Он вонзил шпоры в бока лошади и помчался диким галопом по полю. Придворные чины в экипажах, видя этого мчащегося в карьер Преображенского офицера, сочли его за курьера, мчащегося в Ораниенбаум, чтобы первым приветствовать нового императора.

Эта мысль мелькнула почти у всех владельцев экипажей; все они начали гнать своих кучеров; скоро все экипажи пустились полным галопом, точно на олимпийском беге; но и тут им не удавалось настичь бешено летевшего по полям всадника.

На лице Пассека был почти грозный вызов, когда он, опередив все экипажи, входил в огромную переднюю ораниенбаумского дворца, в которой неспокойно волновалась толпа посетителей. И здесь тоже его прибытие произвело впечатление; он ведь был человек, осыпанный особыми милостями императрицы, ведь он больше, чем кто бы то ни было, должен был желать ей долгого царствования; если теперь и он тоже появился здесь, в районе лучей восходящего солнца, то это, вне сомнения, значило, что он осведомлён о положении государыни и, видимо, питает мало надежды на улучшение её здоровья, а потому и счёл необходимым заставить будущего повелителя забыть о том, что именно он принёс весть о победе над прусским королём — весть, которая должна была быть крайне неприятна великому князю.

Однако Пассек обращал мало внимания на беспокойство и движение, возбуждённые его появлением; он отвечал на сыпавшиеся со всех сторон вопросы холодными, краткими, подчас невежливыми ответами и велел слуге доложить о себе великой княгине, к которой и был немедленно введён.

Екатерина Алексеевна сидела в своём кабинете; на ней было белое утреннее платье. Весь её туалет был вполне подходящ для этого раннего часа дня и очень прост, однако был дополнен доходящим до талии горностаевым воротником, накинутым на плечи как бы для защиты от утренней свежести. И это было тоже вполне естественно, так как положение русской великой княгини и прирождённой герцогини голштинской давало ей право носить эту одежду, присвоенную в то время исключительно августейшим особам. На груди великой княгини краснела полоса ленты ордена св. Екатерины; так как она намеревалась показаться придворным, съехавшимся в Ораниенбаум, то было опять-таки очень естественно, что она возложила на себя пожалованный самой государыней высший русский орден. Однако, несмотря на простоту её платья и на то, что в её волосах не было ни одного украшения, этот как бы случайно наброшенный горностаевый воротник и широкая красная лента давали ей вид повелительницы, собирающейся вступить в круг своих подданных. Но выражение лица Екатерины Алексеевны в тот момент, когда Пассек подошёл к ней, вовсе не соответствовало всему её виду; на её побледневшем лице читалось болезненное беспокойство, почти отчаяние.

Молодой офицер склонился перед ней со всей почтительностью, требуемой её саном, но в его взоре была какая-то холодность; он как будто решил с полной невозмутимостью принять всё, что ни услышит.

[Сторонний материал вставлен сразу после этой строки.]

-- ==== Sys2Proof/Tests/Slice0.lean ====
section
/-! SUPPORT. Small checks: what well-formedness refuses, values the spec works out, and states that meet the hypotheses of
every statement. -/

namespace Sys2Proof.Tests

open Sys2Proof.Machine Sys2Proof.Machine.State Sys2Proof.Safety

/-! ## Small states -/

/-- Register fields set, one after the other. -/
def sets (s : State) (l : List (Fld × Nat × Nat)) : State := l.foldl (fun s x => s.fset x.1 x.2.1 x.2.2) s

/-- The device after host-ready. -/
def live : State := State.reset.fset F.KS_STAT_STATE 0 1

/-- The device after host-ready with register fields set. -/
def liveWith (l : List (Fld × Nat × Nat)) : State := sets live l

/-- A command of partition 0 on ring 0 that has passed its checks. -/
def theCmd (p : TCmd) : Cmd := { ring := 0, tag := 3, par := p, checked := true }

/-- A state with that command in flight. -/
def inFlight (s : State) (p : TCmd) : State := { s with cmds := [theCmd p] }

/-- An instruction word from its fields (R161). -/
def ins (op : Nat) (l : List (Nat × Nat)) : W128 := BitVec.ofNat 128 (l.foldl (fun n x => n + x.2 * 2 ^ x.1) op)

/-- A program of one role, loaded for partition 0. -/
def theProg (i : W128) (ops : List (List Byte)) (ring : Bool) : Prog :=
  { handle := 1, image := { ring := ring, roles := [{ instrs := [i, i] }], operands := ops }, pins := 1 }

/-- Its run on tile 0. -/
def theRun : Run := { id := 1, prog := 1, tiles := [0] }

/-- A state whose tile 0 runs that program, in its tail. -/
def running (s : State) (i : W128) (ops : List (List Byte)) (ring : Bool := false) (r : Run := theRun) : State :=
  { sets s [(F.PT_STAT_STATE, 0, 1), (F.TG_PART_TILES, 0, 1)] with
    progs := [theProg i ops ring], runs := [r], tiles := [(0, { run := some 1, inTail := true })] }

/-- The instruction it issues. -/
def issued (i : W128) (ops : List (List Byte)) (ring : Bool := false) (r : Run := theRun) : Issue :=
  { t := 0, r := r, g := theProg i ops ring, i := i }

/-- The 32 bytes of a dense operand in region 0: format, slot, slots, and its dimensions (R162). -/
def opnd (fmt slot n : Nat) (dims strides : List Nat) : List Byte :=
  leBytes 1 0 ++ leBytes 1 0 ++ leBytes 1 fmt ++ leBytes 1 0 ++ leBytes 2 slot ++ leBytes 2 n ++
    (dims.map (leBytes 2)).flatten ++ (strides.map (leBytes 4)).flatten

/-! ## Well-formedness -/

theorem test_wf_any_width : (Instr.registerWrite .pf 0 24 0).wf = true := by decide
theorem test_wf_outside_pf_window : (Instr.registerWrite .pf 0x4000000 32 0).wf = false := by decide
theorem test_wf_last_of_pf_window : (Instr.registerWrite .pf 0x3FFFFFC 32 0).wf = true := by decide
theorem test_wf_outside_vf_window : (Instr.registerWrite (.vf 3) 0x100000 32 0).wf = false := by decide
theorem test_wf_spi_words : (Instr.spiTransferEnd 0 (List.replicate 9 0)).wf = false := by decide
theorem test_wf_sensor_step :
    (Instr.thermalSample (Vector.replicate 4 8) (Vector.replicate 16 0) 0).wf = false ∧
      (Instr.thermalSample (Vector.replicate 4 16) (Vector.replicate 16 4) 0).wf = true := by decide
theorem test_wf_line_bytes : (Instr.linePacket 0 0 0 (List.replicate 65536 0) false true).wf = false := by
  simp only [Instr.wf, List.length_replicate]; decide

/-! ## States that meet the hypotheses of the statements -/

/-- Everything Ready asks, met at once by a command that is in flight alone. -/
theorem test_ready (p : TCmd) : Ready (inFlight live p) 0 3 (theCmd p) := by
  refine ⟨rfl, ?_, ?_, rfl, rfl, rfl, ?_⟩
  · show live.resetBusy 0 = false; decide
  · show live.switching = false; decide
  intro x hx _ _ _
  simpa [inFlight] using hx

/-- No transfer of any partition waits after reset (R241, R243, R292). -/
theorem test_flowing : ∀ p, p < 8 → Flowing live p := by unfold Flowing; decide

/-- What flows in `live` flows in a state with the same buckets and lanes. -/
theorem flows {s : State} (p : Nat) (hp : p < 8) (hb : ∀ i, i < 40 → s.fget F.TG_CFG_BURST i = live.fget F.TG_CFG_BURST i)
    (hu : s.ceilUsed = live.ceilUsed) (hc : s.credits = live.credits) : Flowing s p := by
  refine ⟨fun k hk => ?_, fun l hl => ?_⟩
  · have := (test_flowing p hp).1 k hk
    unfold State.dry State.burst at this ⊢
    rw [hb _ (by unfold State.tgIdx; omega), hu]; exact this
  · have := (test_flowing p hp).2 l hl
    unfold State.laneDry at this ⊢
    rw [hc]; exact this

theorem test_step_front : ({ live with pending := [.supplyGood] } : State).pending = .supplyGood :: [] := by decide
theorem test_tick : State.reset.pending = [] ∧ ({ State.reset with power := { pll := true } } : State).power.pll = true := by decide
theorem test_queue : WfQueue { live with pending := [.registerWrite .pf 0 32 0], held := [(.fwStage 0, 3)] } := by
  unfold WfQueue; decide
theorem test_canonical : Canonical live := by unfold Canonical; decide
theorem test_live : Live live := by unfold Live; decide

theorem test_rings :
    (live.ownsRing .pf 127 = true ∧ live.ringState 127 = 0 ∧ live.tdiLocked 7 = false) ∧
    (let s := liveWith [(F.TRH_RING_STAT_STATE, 5, 1), (F.TRH_RING_CFG_SQ_LOG2, 5, 16), (F.TRH_RING_CFG_CQ_LOG2, 5, 4)]
     Live s ∧ s.ownsRing .pf 5 = true ∧ s.ringState 5 ≠ 0 ∧ s.fget F.TRH_RING_CFG_SQ_LOG2 5 = 16) ∧
    (let s := liveWith [(F.TRH_RING_CFG_OWNER, 127, 1), (F.TRH_RING_STAT_STATE, 127, 2)]
     s.ownsRing (.vf 7) 127 = true ∧ s.ringState 127 = 2 ∧ s.ringInflight 127 = 0) ∧
    ¬ (live.ringState 0 = 2 ∧ live.ringInflight 0 = 0) := by unfold Live; decide
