/-- 44_codec.md R246: `DECODE` of the empty text's stream is the empty text with no bit read; a lone leaf of another
symbol, an absent tree and an empty stream are errors. -/
def Obligations.DegenerateStreamsDecode : Prop :=
  ∀ s : State, s.Inv → ∃ t, exec .codecDecode s = .next t ∧
    (∀ rest, s.ibuf = Config.eosByte :: Config.nullByte :: Config.nullByte :: rest → rest.length ≤ s.caps.bbMax →
      Responded s t .ok 0 ∧ t.obuf = [] ∧ t.dstate = .done ∧ t.bb.cursor = 0) ∧
    (∀ x rest, s.ibuf = x :: Config.nullByte :: Config.nullByte :: rest → x ≠ Config.eosByte → x ≠ Config.nullByte →
      rest.length ≤ s.caps.bbMax → Responded s t .unexpectedEndOfStream 0 ∧ WalkFailed t) ∧
    (∀ rest, s.ibuf = Config.nullByte :: rest → rest.length ≤ s.caps.bbMax →
      Responded s t .unexpectedNullChild 0 ∧ WalkFailed t) ∧
    (s.ibuf = [] → Responded s t .unexpectedEndOfStream 0 ∧ t.obuf = [] ∧ t.tree = s.tree ∧ t.ipos = 0)

/-- 44_codec.md R247: the round trip. A text with neither the sentinel nor the NULL byte, encoded without error, comes
back when the host copies the stream to the input and issues `DECODE`. The premises that the stream fits the input
buffer and the text the output buffer are the model's, for finite capacities (log entry 1). -/
def Obligations.DecodeOfEncodeIsTheText : Prop :=
  ∀ s t : State, s.Inv → Config.eosByte ∉ s.ibuf → Config.nullByte ∉ s.ibuf →
    exec .codecEncode s = .next t → t.status = .ok → t.obuf.length ≤ s.caps.ibufMax → s.ibuf.length ≤ s.caps.obufMax →
    ∃ u d, execAll (.ibClr :: t.obuf.map .ibPut ++ [.codecDecode]) t = some u ∧ u.status = .ok ∧ u.obuf = s.ibuf ∧
      u.responses.getLast? = some ⟨.ok, d⟩ ∧ d.toNat = s.ibuf.length
end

— Я. приказала передать вам моё приглашение, — произнесла Екатерина Алексеевна, потупив взор, — так как имею в виду дать вам кое-какие объяснения и, быть может, вернуть покой и счастье вашей душе.

— Я буду благодарен вашему императорскому высочеству за каждое объяснение, — проговорил Пассек. — Я не понимаю, — холодно продолжал он, — почему вы заранее предполагаете, что моё сердце нуждается в покое и счастье, что я неспокоен и несчастлив? — А затем, отдаваясь мысли, захватившей его ум, он воскликнул: — Я сделал то, чего требовал от меня долг. Я спокойно и без страха буду ждать, станет ли завтра дурным и достойным возмездия то, что сегодня было справедливо и достойно награды.

Екатерина Алексеевна смотрела на него удивлёнными глазами.

— Я вовсе не хочу говорить с вами о служебном долге или о чём бы то ни было, касающемся службы, — произнесла она. — Это, — прибавила она с ударением, — касается государыни императрицы, а не великой княгини. — Затем она продолжала с быстрой решимостью, свойственной её характеру: — Я велела позвать вас сюда, чтобы поговорить с вами о Марии Викман, бывшей до сих пор, насколько я знаю, счастьем всей вашей жизни и теперь ставшей для вас источником тяжких страданий.

Лицо Пассека покрылось густым румянцем; в его глазах сверкнуло дикое пламя, губы сложились в горькую усмешку.

— Прошу вас, ваше императорское высочество, — хрипло произнёс он, — не исполнять своего намерения. Я очень благодарен вам, — продолжал он почти презрительным тоном, — за милостивое участие в сердечных делах человека, не имеющего никакого права ожидать такого участия, но, — резко воскликнул он, — я имею привычку смотреть на эти дела как на касающиеся исключительно меня и — прошу извинить смелость моих слов! — никому не могу дать право вмешиваться в них.

— Отлично! — произнесла Екатерина Алексеевна, видимо ничуть не оскорблённая горячими словами Пассека. — Отлично! Я также имею привычку отстранять всякое вмешательство в мои личные дела и потому уважаю эту привычку и в других. Однако в данном случае дело идёт не только о вашем сердце, но и о сердце Марии Викман; каждая женщина имеет право — это даже долг её — прийти на помощь другой женщине, мужественно стоять за неё и вывести правду на свет Божий.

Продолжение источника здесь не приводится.